+++ SOURCE MATERIAL

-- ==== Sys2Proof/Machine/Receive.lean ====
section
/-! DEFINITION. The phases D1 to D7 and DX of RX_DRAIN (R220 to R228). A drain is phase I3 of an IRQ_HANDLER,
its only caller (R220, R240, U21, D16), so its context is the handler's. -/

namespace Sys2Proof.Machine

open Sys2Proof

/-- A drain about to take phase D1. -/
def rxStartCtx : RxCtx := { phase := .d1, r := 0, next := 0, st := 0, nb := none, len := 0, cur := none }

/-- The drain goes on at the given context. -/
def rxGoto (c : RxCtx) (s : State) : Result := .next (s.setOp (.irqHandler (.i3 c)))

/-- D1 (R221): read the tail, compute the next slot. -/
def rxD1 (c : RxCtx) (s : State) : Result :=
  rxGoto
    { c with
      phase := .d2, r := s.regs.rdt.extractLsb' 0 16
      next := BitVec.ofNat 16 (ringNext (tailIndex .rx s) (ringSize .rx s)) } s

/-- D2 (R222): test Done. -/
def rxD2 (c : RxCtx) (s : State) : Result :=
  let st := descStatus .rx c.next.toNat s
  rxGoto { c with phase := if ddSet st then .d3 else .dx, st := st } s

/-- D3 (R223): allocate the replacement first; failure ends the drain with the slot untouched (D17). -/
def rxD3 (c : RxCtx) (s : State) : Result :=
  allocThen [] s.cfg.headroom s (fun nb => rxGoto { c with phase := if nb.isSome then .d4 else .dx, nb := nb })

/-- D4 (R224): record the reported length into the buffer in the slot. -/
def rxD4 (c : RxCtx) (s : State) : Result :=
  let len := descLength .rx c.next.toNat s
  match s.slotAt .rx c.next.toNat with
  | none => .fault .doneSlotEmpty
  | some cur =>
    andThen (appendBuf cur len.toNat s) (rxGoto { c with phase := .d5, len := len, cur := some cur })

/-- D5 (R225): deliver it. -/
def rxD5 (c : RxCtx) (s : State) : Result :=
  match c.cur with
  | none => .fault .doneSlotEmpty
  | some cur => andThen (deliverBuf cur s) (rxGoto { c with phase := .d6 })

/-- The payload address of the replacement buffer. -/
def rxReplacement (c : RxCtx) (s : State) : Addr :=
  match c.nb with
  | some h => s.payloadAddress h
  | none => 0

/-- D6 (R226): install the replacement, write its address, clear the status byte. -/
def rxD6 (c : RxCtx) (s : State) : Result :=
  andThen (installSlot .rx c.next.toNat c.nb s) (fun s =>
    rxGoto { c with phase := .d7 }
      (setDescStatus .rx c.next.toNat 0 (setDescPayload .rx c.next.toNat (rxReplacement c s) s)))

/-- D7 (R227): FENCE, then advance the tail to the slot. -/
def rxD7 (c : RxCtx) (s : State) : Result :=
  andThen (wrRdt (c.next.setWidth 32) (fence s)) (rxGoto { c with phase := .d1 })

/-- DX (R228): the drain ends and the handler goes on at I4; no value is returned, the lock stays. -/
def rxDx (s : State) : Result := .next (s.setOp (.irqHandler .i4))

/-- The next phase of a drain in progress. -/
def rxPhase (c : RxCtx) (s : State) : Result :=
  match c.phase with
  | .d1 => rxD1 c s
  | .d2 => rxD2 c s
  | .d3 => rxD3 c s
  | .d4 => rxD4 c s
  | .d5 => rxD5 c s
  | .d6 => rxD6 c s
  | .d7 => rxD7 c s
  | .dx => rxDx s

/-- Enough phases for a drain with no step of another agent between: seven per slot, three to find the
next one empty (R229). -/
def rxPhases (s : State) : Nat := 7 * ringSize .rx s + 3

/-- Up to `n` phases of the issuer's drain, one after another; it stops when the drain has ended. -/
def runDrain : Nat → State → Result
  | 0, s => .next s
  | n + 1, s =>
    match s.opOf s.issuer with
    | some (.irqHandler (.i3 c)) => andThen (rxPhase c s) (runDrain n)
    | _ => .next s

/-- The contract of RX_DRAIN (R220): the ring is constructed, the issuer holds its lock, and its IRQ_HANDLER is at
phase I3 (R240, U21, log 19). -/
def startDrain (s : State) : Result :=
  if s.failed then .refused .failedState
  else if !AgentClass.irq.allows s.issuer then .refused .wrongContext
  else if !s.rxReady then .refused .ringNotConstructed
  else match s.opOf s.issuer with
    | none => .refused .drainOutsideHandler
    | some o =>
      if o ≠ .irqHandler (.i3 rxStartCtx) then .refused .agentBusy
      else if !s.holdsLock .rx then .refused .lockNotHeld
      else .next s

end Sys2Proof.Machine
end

++++++

Check each line of the records for the word "another" and extract those that contain it.

> **TASK RESULT**
/-- Enough phases for a drain with no step of another agent between: seven per slot, three to find the
/-- Up to `n` phases of the issuer's drain, one after another; it stops when the drain has ended. -/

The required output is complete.